The risk factors contained in the Preliminary Prospectus should not be construed as exhaustive and should be read with the other cautionary statements in the Preliminary Prospectus. Although we have attempted to identify important risk factors, there may be other risk factors not presently known to us or that we presently believe are not material that could also cause actual results and developments to differ materially from those made in or suggested by the forward-looking statements contained in the Preliminary Prospectus or this presentation. If any of the these risks materialize, or if any of the above assumptions underlying forward-looking statements prove incorrect, actual results and developments may differ materially from those made in or suggested by the forward-looking statements contained in the Preliminary Prospectus or this presentation. Given these risks and uncertainties, you are cautioned not to place undue reliance on these forward-looking statements. Any forward-looking statement in this presentation is made as of the date of the Preliminary Prospectus, and, except as required by law, we undertake no obligation to update any forward-looking statements or to publicly announce the results of any revisions to any of those statements to reflect future events or developments. Comparisons of results for current and any prior periods are not intended to express any future trends or indications of future performance, unless specifically expressed as such, and should only be viewed as historical data.

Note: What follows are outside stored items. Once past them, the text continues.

/-! ### Supply and temperature -/

/-- The level machine: the rail filter and the bank tests at a sample, the holdover's expiry, the recovery dwell's
expiry, the change handed on to every block, and what entry to DARK does (R15, R17, R163, R169 to R174; the order of
the consumers is log entry 15, that an expiry changes nothing while its timer has time left log entry 2). The Cue Unit
gets the new level's event at every change, DARK among them (R100, R174), and the Sound Unit reads CHAN_SHED and
suspends by R134's table. -/
def Obligations.SupplyLevels : Prop :=
  (∀ (s : State) (rail bank : Int),
    let r := (max 0 (min 511 rail)).toNat
    let b := (max 0 (min 511 bank)).toNat
    let u (filter : Nat) : State :=
      s.setSps { s.sps with lastRail := some r, lastBank := some b, filter := filter }
    let present := s.sps.supply = .full ∨ ∃ d, s.sps.supply = .guardPresent d
    let n := s.sps.filter + 1
    (present → s.sps.railMin ≤ r → exec (.supplySample rail bank) s = .next (u 0)) ∧
    (present → r < s.sps.railMin → n < s.sps.railLossMs → exec (.supplySample rail bank) s = .next (u n)) ∧
    (present → r < s.sps.railMin → s.sps.railLossMs ≤ n → exec (.supplySample rail bank) s =
      .next (bankTests b (enterSupply (.guardLost (s.sps.holdover * 100)) (u 0)))) ∧
    (¬ present → r < s.sps.railMin → exec (.supplySample rail bank) s = .next (bankTests b (u 0))) ∧
    (¬ present → s.sps.railMin ≤ r → n < s.sps.railReturnMs →
      exec (.supplySample rail bank) s = .next (bankTests b (u n))) ∧
    (¬ present → s.sps.railMin ≤ r → s.sps.railReturnMs ≤ n →
      (s.sps.recover ≠ 0 → exec (.supplySample rail bank) s =
        .next (enterSupply (.guardPresent (s.sps.recover * 100)) (u 0))) ∧
      (s.sps.recover = 0 → exec (.supplySample rail bank) s =
        .next (enterSupply .full (enterSupply (.guardPresent 0) (u 0)))))) ∧
  (∀ (s : State) (b : Nat),
    (∀ h, s.sps.supply = .guardLost h →
      (b < s.sps.bankDark → bankTests b s = enterSupply .dark s) ∧
      (s.sps.bankDark ≤ b → b < s.sps.bankShed → bankTests b s = enterSupply (.shed h) s) ∧
      (s.sps.bankDark ≤ b → s.sps.bankShed ≤ b → bankTests b s = s)) ∧
    (∀ h, s.sps.supply = .shed h →
      (b < s.sps.bankDark → bankTests b s = enterSupply .dark s) ∧ (s.sps.bankDark ≤ b → bankTests b s = s)) ∧
    (s.sps.supply = .dark ∨ s.sps.supply = .full ∨ (∃ d, s.sps.supply = .guardPresent d) → bankTests b s = s)) ∧
  (∀ s : State,
    (s.sps.supply = .guardLost 0 ∨ s.sps.supply = .shed 0 → exec .holdoverExpiry s = .next (enterSupply .dark s)) ∧
    (s.sps.supply ≠ .guardLost 0 → s.sps.supply ≠ .shed 0 → exec .holdoverExpiry s = .next s) ∧
    (s.sps.supply = .guardPresent 0 → exec .recoveryDwellExpiry s = .next (enterSupply .full s)) ∧
    (s.sps.supply ≠ .guardPresent 0 → exec .recoveryDwellExpiry s = .next s)) ∧
  (∀ (s : State) (x : SupplyState),
    let u := s.setSps { s.sps with supply := x }
    (x.level = levelOf s → enterSupply x s = u) ∧
    (x.level ≠ levelOf s → x.level ≠ .dark →
      enterSupply x s = cueEvent (.level x.level) (soundLevelChange (raise .powerLevel u))) ∧
    (x.level ≠ levelOf s → x.level = .dark → enterSupply x s = cueEvent (.level .dark) (zeroLamps (soundLevelChange
      (logEvent .dark (force ((raise .powerLevel u).setMu { s.mu with remDark := true })))))) ∧
    (x.level ≠ levelOf s → (enterSupply x s).hpt.notices[Notice.powerLevel.index] = true)) ∧
  (∀ (s : State) (i : Fin 6),
    let c := { s.su.channels[i] with shedRead := s.su.channels[i].shed }
    let d := (soundLevelChange s).su.channels[i]
    let held : Bool := match levelOf s with
      | .full => false
      | .guard => false
      | .shed => c.shed
      | .dark => true
    (held = false → d = c) ∧
    (held = true →
      (c.state = .loading → d = { c with state := .suspended .loading, startPending := false }) ∧
      (c.state = .playing → d = { c with state := .suspended .playing, startPending := false }) ∧
      ((∃ b, c.state = .halting b) → d = { c with state := .halted } ∧
        (soundLevelChange s).hpt.notices[(Notice.halted i).index] = true) ∧
      (c.state = .idle ∨ c.state = .halted ∨ (∃ x, c.state = .suspended x) → d = c))) ∧
  (∀ s : State, levelOf s ≠ .dark → ∃ t, enterSupply .dark s = t ∧
    t.sps = { s.sps with supply := .dark } ∧
    t.mu = { s.mu with
      setpoint := 0
      tEff := 0
      integrator := 0
      drifting := false
      lastDuty := 0
      bridge := if s.thm.critical then .coast else if s.dau.latch then .brake else .coast
      remDark := true
      remHold := t.mu.remHold } ∧
    (s.mhl.frozen = false → ⟨.dark, 0, s.mu.direction, s.cbu.odometer, .dark⟩ ∈ t.mhl.entries) ∧
    (s.mhl.frozen = true → t.mhl = s.mhl) ∧
    (∀ i : Fin 6, t.su.channels[i] = (s.su.channels[i].readShed.suspendAt .dark).1) ∧
    (∀ k : Fin 8, t.flu.outs[k] = { s.flu.outs[k] with line := 0 }) ∧
    t.flu = { s.flu with outs := t.flu.outs } ∧ heatLine t = false ∧ fanLine t = 0 ∧
    (∀ d c, s.cqu.hold = .approach d c → t.cqu.hold = .dwell d (if d = 0 then none else some (d * 1000)) c) ∧
    t.cbu = s.cbu ∧ t.rfu = s.rfu ∧ t.dau = s.dau ∧ t.smu = s.smu ∧ t.thm = s.thm)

United States Securities Laws

The securities being offered have not been, nor will they be, registered under the United States Securities Act of 1933, as amended (the “ U.S. Securities Act ”), or applicable state securities laws, and may not be offered or sold to, or for the account or benefit of, persons in the United States or U.S. person absent registration or an applicable exemption from the registration requirements. This presentation shall not constitute an offer to sell or the solicitation of an offer to buy nor shall there be any sale of the securities in any jurisdiction in which such offer, solicitation or sale would be unlawful. “United States” and “U.S. person” shall have the meanings assigned to them in Regulation S under the U.S. Securities Act.

This presentation includes market and industry data which was obtained from various publicly available sources and other sources believed by the Company to be true. Although the Company believes it to be reliable, the Company has not independently verified any of the data from third-party sources referred to in this presentation, or analyzed or verified the underlying reports relied upon or referred to by such sources, or ascertained the underlying assumptions relied upon by such sources. The Company does not make any representation as to the accuracy of such information.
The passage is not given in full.